_Task prompt_
Every line of the material must be set down again without alteration.
******************************
-- ==== Sys2Proof/Machine/PumpEvents.lean ====
section
/-! DEFINITION. The events and commands of the Wave Pump Unit (Section 6). -/

namespace Sys2Proof.Machine

/-! ## Events (R116, R119, R125) -/

/-- POT_MOLTEN_SET (R116): it acts on the POT sample of this instant alone. -/
def execPotMoltenSet (s : State) : Result := whenDue s.moltenDue (fun s => s.setMolten.finish) s

/-- PUMP_RAMP_STEP (R119) at a multiple of 100 ms. -/
def execPumpRampStep (s : State) : Result := whenDue (s.atMultiple 100) (fun s => s.rampStep.finish) s

/-- A pump's feedback input takes a new level, and its state is settled (R119, R125). -/
def PumpState.takeFeedback (present : Bool) (u : PumpState) : PumpState :=
  PumpState.settle { u with feedback := present, absent := if present then 0 else u.absent }

/-- The level of a pump's run feedback pin. -/
def State.feedbackPin (p : Pump) (present : Bool) (s : State) : State :=
  s.modPins fun u => match p with
    | .chip => { u with runChip := present }
    | .main => { u with runMain := present }

/-- PUMP_FEEDBACK_CHANGE (R119). -/
def execPumpFeedbackChange (p : Pump) (present : Bool) (s : State) : Result :=
  whenDue ((s.wpu.pumps.get p).feedback != present)
    (fun s => (s.modPump p (PumpState.takeFeedback present)).finish) (s.feedbackPin p present)

/-- A pump in COOLDOWN has stood for the minimum off time (R119). -/
def State.offDue (s : State) (p : Pump) : Bool :=
  (s.wpu.pumps.get p).stage == .cooldown && decide (s.params.minimumOff * 1000 ≤ (s.wpu.pumps.get p).minOff)

/-- The pump becomes OFF, and its start permission is evaluated (R119, R120). -/
def State.endCooldown (p : Pump) (s : State) : State :=
  ((s.modPump p fun u => { u with stage := .off }).startPump p).finish

/-- MINIMUM_OFF_EXPIRY (R119). -/
def execMinimumOffExpiry (p : Pump) (s : State) : Result := whenDue (s.offDue p) (State.endCooldown p) s

/-- A pump's feedback has been absent for 500 ms with its reference above 0 and PUMP_FAULT clear (R125). -/
def State.pumpFaultDue (s : State) (p : Pump) : Bool :=
  !(s.wpu.pumps.get p).fault && decide (0 < (s.wpu.pumps.get p).reference) && !(s.wpu.pumps.get p).feedback &&
    decide (Config.feedbackLimit ≤ (s.wpu.pumps.get p).absent)

/-- PUMP_FAULT latches on pump `p` with its consequences: the pumps are no longer steady, and the hold-class condition
begins (R125, R143, R178). -/
def State.faultPump (p : Pump) (s : State) : State := (((s.latchPump p).watchProbe).holdBegins).finish

/-- PUMP_FAULT (R125). -/
def execPumpFault (p : Pump) (s : State) : Result := whenDue (s.pumpFaultDue p) (State.faultPump p) s

/-! ## Commands (R121, R122, R126) -/

/-- The wave order is UP and each pump follows it (R121). -/
def State.waveUp (s : State) : State :=
  (((s.modWpu fun u => { u with orderUp := true }).raisePump .chip).raisePump .main).finish

/-- WAVE_UP (R121); STANDBY, HOLD and TRIP are refused by its availability. -/
def cmdWaveUp (s : State) : Taken := (okReply, s.waveUp)

/-- The wave order is DOWN, and the pumps in STARTING or RUNNING stop (R122). -/
def State.waveDown (s : State) : State :=
  (s.modWpu fun u => { u with
    orderUp := false, pumps := u.pumps.map (PumpState.stopFrom [.starting, .running]) }).finish

/-- WAVE_DOWN (R122); HOLD and TRIP are refused by its availability. -/
def cmdWaveDown (s : State) : Taken := (okReply, s.waveDown)

/-- PUMP_FAULT cleared on both pumps, and the start permission evaluated (R126). -/
def State.ackPump (s : State) : State :=
  ((s.modWpu fun u => { u with pumps := u.pumps.map fun p => { p with fault := false } }).startPumps).finish

/-- ACK_PUMP (R126). -/
def cmdAckPump (s : State) : Taken := (okReply, s.ackPump)

end Sys2Proof.Machine
end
******************************
_The completed task_
-- ==== Sys2Proof/Machine/PumpEvents.lean ====
section
/-! DEFINITION. The events and commands of the Wave Pump Unit (Section 6). -/

namespace Sys2Proof.Machine

/-! ## Events (R116, R119, R125) -/

/-- POT_MOLTEN_SET (R116): it acts on the POT sample of this instant alone. -/
def execPotMoltenSet (s : State) : Result := whenDue s.moltenDue (fun s => s.setMolten.finish) s

/-- PUMP_RAMP_STEP (R119) at a multiple of 100 ms. -/
def execPumpRampStep (s : State) : Result := whenDue (s.atMultiple 100) (fun s => s.rampStep.finish) s

/-- A pump's feedback input takes a new level, and its state is settled (R119, R125). -/
def PumpState.takeFeedback (present : Bool) (u : PumpState) : PumpState :=
  PumpState.settle { u with feedback := present, absent := if present then 0 else u.absent }

/-- The level of a pump's run feedback pin. -/
def State.feedbackPin (p : Pump) (present : Bool) (s : State) : State :=
  s.modPins fun u => match p with
    | .chip => { u with runChip := present }
    | .main => { u with runMain := present }

/-- PUMP_FEEDBACK_CHANGE (R119). -/
def execPumpFeedbackChange (p : Pump) (present : Bool) (s : State) : Result :=
  whenDue ((s.wpu.pumps.get p).feedback != present)
    (fun s => (s.modPump p (PumpState.takeFeedback present)).finish) (s.feedbackPin p present)

/-- A pump in COOLDOWN has stood for the minimum off time (R119). -/
def State.offDue (s : State) (p : Pump) : Bool :=
  (s.wpu.pumps.get p).stage == .cooldown && decide (s.params.minimumOff * 1000 ≤ (s.wpu.pumps.get p).minOff)

/-- The pump becomes OFF, and its start permission is evaluated (R119, R120). -/
def State.endCooldown (p : Pump) (s : State) : State :=
  ((s.modPump p fun u => { u with stage := .off }).startPump p).finish

/-- MINIMUM_OFF_EXPIRY (R119). -/
def execMinimumOffExpiry (p : Pump) (s : State) : Result := whenDue (s.offDue p) (State.endCooldown p) s

/-- A pump's feedback has been absent for 500 ms with its reference above 0 and PUMP_FAULT clear (R125). -/
def State.pumpFaultDue (s : State) (p : Pump) : Bool :=
  !(s.wpu.pumps.get p).fault && decide (0 < (s.wpu.pumps.get p).reference) && !(s.wpu.pumps.get p).feedback &&
    decide (Config.feedbackLimit ≤ (s.wpu.pumps.get p).absent)

/-- PUMP_FAULT latches on pump `p` with its consequences: the pumps are no longer steady, and the hold-class condition
begins (R125, R143, R178). -/
def State.faultPump (p : Pump) (s : State) : State := (((s.latchPump p).watchProbe).holdBegins).finish

/-- PUMP_FAULT (R125). -/
def execPumpFault (p : Pump) (s : State) : Result := whenDue (s.pumpFaultDue p) (State.faultPump p) s

/-! ## Commands (R121, R122, R126) -/

/-- The wave order is UP and each pump follows it (R121). -/
def State.waveUp (s : State) : State :=
  (((s.modWpu fun u => { u with orderUp := true }).raisePump .chip).raisePump .main).finish

/-- WAVE_UP (R121); STANDBY, HOLD and TRIP are refused by its availability. -/
def cmdWaveUp (s : State) : Taken := (okReply, s.waveUp)

/-- The wave order is DOWN, and the pumps in STARTING or RUNNING stop (R122). -/
def State.waveDown (s : State) : State :=
  (s.modWpu fun u => { u with
    orderUp := false, pumps := u.pumps.map (PumpState.stopFrom [.starting, .running]) }).finish

/-- WAVE_DOWN (R122); HOLD and TRIP are refused by its availability. -/
def cmdWaveDown (s : State) : Taken := (okReply, s.waveDown)

/-- PUMP_FAULT cleared on both pumps, and the start permission evaluated (R126). -/
def State.ackPump (s : State) : State :=
  ((s.modWpu fun u => { u with pumps := u.pumps.map fun p => { p with fault := false } }).startPumps).finish

/-- ACK_PUMP (R126). -/
def cmdAckPump (s : State) : Taken := (okReply, s.ackPump)

end Sys2Proof.Machine
end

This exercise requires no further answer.